_Data for processing_
········

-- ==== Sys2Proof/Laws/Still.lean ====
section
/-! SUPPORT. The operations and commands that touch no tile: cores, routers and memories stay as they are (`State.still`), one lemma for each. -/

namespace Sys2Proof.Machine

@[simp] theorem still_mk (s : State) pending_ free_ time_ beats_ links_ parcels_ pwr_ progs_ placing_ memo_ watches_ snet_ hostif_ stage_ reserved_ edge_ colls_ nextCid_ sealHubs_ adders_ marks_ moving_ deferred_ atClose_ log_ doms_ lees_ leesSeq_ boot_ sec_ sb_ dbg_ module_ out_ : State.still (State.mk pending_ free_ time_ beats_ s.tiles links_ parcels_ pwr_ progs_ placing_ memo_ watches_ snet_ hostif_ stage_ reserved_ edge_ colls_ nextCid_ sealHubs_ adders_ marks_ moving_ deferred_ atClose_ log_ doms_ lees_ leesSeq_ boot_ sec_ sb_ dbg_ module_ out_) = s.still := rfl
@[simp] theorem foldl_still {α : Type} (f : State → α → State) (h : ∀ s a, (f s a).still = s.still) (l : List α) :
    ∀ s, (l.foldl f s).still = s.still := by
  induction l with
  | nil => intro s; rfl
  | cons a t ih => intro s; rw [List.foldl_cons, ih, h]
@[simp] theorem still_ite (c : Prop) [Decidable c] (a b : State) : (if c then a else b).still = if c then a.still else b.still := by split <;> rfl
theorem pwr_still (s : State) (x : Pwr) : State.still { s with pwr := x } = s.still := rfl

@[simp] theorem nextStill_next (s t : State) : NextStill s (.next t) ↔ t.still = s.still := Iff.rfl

········

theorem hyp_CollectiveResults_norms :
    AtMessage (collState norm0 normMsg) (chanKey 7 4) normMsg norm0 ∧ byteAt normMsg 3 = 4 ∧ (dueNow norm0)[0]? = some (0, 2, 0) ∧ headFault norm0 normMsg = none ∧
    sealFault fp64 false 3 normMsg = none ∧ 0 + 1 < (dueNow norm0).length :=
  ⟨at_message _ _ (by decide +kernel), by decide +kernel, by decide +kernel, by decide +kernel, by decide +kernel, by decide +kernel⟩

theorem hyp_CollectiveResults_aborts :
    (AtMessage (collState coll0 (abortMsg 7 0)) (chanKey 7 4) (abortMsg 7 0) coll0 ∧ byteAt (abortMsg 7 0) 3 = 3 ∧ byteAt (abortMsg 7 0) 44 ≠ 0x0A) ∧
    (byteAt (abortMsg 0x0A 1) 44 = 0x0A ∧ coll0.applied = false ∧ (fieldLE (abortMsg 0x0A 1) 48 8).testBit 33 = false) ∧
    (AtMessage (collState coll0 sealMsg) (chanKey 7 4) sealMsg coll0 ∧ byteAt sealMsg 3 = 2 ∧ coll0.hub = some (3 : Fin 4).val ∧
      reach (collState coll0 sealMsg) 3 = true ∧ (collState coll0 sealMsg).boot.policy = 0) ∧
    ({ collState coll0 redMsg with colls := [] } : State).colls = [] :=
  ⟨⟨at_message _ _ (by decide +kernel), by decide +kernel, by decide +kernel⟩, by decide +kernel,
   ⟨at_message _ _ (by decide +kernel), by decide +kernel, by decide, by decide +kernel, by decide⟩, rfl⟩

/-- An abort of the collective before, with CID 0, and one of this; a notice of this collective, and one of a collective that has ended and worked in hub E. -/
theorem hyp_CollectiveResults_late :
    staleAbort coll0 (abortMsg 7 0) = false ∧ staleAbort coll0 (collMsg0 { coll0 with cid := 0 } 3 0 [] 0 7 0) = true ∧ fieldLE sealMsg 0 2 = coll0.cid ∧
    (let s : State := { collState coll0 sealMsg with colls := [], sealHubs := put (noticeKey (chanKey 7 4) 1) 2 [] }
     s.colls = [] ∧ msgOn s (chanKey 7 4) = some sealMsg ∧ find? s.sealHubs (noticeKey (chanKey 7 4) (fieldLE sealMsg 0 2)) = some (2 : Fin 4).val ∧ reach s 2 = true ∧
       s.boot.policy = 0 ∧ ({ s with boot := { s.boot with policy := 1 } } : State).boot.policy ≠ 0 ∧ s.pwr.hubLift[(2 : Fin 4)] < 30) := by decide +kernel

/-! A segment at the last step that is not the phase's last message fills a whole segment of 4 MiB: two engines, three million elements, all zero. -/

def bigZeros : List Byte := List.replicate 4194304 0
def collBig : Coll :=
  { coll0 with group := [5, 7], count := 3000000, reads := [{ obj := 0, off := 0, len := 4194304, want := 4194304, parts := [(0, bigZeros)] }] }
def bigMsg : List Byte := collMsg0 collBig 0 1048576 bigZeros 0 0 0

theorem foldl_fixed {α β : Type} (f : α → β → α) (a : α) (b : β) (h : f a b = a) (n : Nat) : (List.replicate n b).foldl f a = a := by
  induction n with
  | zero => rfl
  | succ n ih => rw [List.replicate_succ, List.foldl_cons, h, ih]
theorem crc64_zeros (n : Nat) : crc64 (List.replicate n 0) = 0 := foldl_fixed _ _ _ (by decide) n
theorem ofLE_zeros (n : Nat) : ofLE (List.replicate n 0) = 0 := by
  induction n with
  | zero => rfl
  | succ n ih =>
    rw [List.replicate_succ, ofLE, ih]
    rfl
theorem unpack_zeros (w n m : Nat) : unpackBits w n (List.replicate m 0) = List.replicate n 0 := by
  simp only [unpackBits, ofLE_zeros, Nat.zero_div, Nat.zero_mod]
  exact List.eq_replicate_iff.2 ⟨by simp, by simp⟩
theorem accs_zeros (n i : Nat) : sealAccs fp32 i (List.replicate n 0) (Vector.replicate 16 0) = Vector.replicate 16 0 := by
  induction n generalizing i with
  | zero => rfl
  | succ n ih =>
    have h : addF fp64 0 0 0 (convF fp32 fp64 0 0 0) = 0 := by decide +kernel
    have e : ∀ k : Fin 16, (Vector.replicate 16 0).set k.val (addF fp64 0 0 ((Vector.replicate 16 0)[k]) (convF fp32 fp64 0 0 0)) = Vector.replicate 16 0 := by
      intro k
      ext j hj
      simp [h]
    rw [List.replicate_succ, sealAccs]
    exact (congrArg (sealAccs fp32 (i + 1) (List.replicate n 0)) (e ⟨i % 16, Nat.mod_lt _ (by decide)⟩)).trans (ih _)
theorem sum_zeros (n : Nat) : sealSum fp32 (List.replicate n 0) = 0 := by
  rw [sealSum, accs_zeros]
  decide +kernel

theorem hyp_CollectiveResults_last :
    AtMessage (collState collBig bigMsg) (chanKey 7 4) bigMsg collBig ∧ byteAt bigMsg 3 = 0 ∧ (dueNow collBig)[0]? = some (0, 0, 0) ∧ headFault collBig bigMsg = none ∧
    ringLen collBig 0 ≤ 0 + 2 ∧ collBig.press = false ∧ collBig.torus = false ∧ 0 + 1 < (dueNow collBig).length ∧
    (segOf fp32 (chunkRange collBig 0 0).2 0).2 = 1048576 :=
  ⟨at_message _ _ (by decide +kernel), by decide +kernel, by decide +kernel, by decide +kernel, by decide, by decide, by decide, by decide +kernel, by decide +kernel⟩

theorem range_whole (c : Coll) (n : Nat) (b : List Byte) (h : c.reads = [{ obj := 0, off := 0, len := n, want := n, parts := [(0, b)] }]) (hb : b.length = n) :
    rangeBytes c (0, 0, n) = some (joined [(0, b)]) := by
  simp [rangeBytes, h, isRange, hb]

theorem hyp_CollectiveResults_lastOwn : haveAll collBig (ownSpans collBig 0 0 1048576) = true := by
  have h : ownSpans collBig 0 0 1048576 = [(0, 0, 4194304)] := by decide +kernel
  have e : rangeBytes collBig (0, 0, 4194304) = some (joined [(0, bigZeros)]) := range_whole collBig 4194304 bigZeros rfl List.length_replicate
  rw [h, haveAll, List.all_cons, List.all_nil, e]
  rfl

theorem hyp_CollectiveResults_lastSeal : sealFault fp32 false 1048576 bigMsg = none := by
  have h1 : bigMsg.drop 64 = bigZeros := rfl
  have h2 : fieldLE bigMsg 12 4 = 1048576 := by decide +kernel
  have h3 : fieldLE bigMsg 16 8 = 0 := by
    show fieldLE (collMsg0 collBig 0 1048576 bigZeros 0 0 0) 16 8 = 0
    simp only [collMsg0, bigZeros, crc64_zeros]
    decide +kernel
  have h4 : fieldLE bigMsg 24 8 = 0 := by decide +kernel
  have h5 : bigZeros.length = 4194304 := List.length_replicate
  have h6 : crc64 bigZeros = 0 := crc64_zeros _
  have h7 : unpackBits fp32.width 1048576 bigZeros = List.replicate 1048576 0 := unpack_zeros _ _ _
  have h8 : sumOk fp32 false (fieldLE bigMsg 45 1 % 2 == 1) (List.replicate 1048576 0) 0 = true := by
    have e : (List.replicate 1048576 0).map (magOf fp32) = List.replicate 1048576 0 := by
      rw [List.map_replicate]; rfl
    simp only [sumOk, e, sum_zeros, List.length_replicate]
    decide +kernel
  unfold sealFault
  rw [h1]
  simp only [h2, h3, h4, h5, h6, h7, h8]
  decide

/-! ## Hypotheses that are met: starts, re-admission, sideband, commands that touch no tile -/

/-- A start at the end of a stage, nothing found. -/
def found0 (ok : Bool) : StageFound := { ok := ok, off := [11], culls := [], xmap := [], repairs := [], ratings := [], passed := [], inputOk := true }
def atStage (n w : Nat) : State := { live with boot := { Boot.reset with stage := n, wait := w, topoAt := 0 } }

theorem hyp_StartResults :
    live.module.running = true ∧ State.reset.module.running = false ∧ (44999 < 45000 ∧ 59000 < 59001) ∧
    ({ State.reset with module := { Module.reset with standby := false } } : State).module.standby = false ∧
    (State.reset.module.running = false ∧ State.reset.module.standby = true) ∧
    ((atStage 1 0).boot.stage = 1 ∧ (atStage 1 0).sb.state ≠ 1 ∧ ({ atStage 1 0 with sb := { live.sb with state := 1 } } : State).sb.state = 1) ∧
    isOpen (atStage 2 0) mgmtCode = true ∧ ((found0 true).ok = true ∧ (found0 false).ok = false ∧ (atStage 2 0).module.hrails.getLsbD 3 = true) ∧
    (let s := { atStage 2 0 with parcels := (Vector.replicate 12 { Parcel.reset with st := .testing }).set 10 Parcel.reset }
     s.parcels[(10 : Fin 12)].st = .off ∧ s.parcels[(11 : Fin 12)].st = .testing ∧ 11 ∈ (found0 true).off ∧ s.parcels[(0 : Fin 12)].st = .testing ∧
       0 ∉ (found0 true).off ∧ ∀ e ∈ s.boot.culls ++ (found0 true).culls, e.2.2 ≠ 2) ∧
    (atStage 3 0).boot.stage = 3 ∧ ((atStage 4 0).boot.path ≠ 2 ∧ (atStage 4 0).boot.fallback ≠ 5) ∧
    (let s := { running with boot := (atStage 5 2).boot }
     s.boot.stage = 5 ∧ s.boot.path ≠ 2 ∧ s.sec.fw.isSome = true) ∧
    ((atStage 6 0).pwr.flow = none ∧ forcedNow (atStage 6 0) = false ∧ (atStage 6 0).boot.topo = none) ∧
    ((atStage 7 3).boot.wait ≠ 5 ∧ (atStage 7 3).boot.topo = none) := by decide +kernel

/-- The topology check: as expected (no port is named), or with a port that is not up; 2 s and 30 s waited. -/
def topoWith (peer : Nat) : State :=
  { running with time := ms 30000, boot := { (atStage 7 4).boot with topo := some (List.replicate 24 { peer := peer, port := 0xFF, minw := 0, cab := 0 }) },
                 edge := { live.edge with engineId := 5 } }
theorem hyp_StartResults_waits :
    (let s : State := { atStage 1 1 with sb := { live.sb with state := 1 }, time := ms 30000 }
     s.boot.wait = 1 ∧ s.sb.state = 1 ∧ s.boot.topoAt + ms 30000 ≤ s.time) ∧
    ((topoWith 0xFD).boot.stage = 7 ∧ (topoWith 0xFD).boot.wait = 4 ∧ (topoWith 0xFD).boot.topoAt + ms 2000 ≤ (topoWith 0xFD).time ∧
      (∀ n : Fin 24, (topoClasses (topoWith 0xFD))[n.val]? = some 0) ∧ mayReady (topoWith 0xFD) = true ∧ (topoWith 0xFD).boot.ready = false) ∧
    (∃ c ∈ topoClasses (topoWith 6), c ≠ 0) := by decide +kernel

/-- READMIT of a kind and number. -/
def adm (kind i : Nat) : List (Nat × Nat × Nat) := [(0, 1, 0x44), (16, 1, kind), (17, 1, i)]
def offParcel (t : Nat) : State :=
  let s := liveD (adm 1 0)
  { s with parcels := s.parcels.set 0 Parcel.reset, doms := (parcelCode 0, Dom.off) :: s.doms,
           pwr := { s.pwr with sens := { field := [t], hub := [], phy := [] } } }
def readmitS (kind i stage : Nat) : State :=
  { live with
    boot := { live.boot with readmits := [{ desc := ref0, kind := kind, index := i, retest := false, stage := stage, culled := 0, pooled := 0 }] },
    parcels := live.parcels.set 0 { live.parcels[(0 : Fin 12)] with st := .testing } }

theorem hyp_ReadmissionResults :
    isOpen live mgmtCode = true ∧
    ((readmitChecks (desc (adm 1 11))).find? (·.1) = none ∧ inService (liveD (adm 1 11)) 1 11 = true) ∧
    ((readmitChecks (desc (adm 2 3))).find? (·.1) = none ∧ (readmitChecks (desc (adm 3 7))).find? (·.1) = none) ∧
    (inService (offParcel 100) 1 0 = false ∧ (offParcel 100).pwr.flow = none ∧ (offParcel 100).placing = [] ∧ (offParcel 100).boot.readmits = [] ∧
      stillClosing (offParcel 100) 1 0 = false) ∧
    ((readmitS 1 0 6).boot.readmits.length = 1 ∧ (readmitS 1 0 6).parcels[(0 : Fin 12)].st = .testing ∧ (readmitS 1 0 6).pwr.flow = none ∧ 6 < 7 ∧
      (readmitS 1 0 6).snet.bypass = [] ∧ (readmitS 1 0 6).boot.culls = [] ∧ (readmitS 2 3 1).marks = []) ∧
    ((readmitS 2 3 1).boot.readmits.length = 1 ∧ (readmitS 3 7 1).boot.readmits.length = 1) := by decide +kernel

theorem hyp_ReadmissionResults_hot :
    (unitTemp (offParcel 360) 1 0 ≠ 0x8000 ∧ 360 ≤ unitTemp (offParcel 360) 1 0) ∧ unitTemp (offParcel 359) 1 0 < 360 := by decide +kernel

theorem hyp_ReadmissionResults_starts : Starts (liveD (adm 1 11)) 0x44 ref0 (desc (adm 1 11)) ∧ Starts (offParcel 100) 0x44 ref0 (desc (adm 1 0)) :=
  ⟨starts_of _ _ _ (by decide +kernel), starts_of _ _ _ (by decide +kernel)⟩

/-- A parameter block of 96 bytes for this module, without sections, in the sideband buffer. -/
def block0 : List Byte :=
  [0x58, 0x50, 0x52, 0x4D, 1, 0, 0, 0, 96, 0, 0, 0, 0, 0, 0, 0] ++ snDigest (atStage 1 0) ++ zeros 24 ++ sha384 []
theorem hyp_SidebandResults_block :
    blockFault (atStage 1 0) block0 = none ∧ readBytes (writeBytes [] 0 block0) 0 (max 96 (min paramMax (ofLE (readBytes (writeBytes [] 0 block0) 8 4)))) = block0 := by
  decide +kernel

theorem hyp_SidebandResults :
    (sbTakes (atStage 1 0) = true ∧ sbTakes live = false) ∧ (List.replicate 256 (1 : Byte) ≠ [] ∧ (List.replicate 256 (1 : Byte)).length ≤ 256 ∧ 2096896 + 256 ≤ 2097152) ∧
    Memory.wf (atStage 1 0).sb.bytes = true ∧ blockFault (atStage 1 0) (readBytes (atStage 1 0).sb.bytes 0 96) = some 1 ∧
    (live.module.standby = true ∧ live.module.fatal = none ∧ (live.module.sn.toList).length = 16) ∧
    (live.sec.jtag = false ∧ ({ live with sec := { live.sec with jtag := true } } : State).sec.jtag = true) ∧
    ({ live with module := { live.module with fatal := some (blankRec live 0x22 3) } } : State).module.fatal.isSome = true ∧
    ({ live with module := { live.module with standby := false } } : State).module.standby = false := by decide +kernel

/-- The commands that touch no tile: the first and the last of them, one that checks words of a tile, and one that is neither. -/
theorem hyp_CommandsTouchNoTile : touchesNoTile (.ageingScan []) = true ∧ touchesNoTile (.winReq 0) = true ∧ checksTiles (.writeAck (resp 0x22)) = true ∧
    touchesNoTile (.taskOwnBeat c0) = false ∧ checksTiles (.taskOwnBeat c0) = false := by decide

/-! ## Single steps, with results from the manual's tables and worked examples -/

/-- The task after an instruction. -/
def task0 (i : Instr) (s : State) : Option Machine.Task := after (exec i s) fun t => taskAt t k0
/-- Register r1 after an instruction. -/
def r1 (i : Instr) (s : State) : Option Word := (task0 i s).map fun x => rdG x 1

········

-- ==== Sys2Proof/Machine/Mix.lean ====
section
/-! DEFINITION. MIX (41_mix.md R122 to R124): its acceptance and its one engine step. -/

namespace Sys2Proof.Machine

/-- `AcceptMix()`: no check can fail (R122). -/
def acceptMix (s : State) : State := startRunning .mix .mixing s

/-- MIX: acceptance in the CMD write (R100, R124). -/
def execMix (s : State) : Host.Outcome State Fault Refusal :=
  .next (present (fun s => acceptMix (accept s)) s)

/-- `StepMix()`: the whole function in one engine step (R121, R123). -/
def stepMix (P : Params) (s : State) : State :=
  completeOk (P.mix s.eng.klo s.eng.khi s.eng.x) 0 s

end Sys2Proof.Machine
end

········

_Task item_
Lines wanted from the listing above: the line with "is neither. -/" up to and including the line with "def r1 (i : Instr)". Please write them out exactly, adding nothing else.

_Written response_
/-- The commands that touch no tile: the first and the last of them, one that checks words of a tile, and one that is neither. -/
theorem hyp_CommandsTouchNoTile : touchesNoTile (.ageingScan []) = true ∧ touchesNoTile (.winReq 0) = true ∧ checksTiles (.writeAck (resp 0x22)) = true ∧
    touchesNoTile (.taskOwnBeat c0) = false ∧ checksTiles (.taskOwnBeat c0) = false := by decide

/-! ## Single steps, with results from the manual's tables and worked examples -/

/-- The task after an instruction. -/
def task0 (i : Instr) (s : State) : Option Machine.Task := after (exec i s) fun t => taskAt t k0
/-- Register r1 after an instruction. -/
def r1 (i : Instr) (s : State) : Option Word := (task0 i s).map fun x => rdG x 1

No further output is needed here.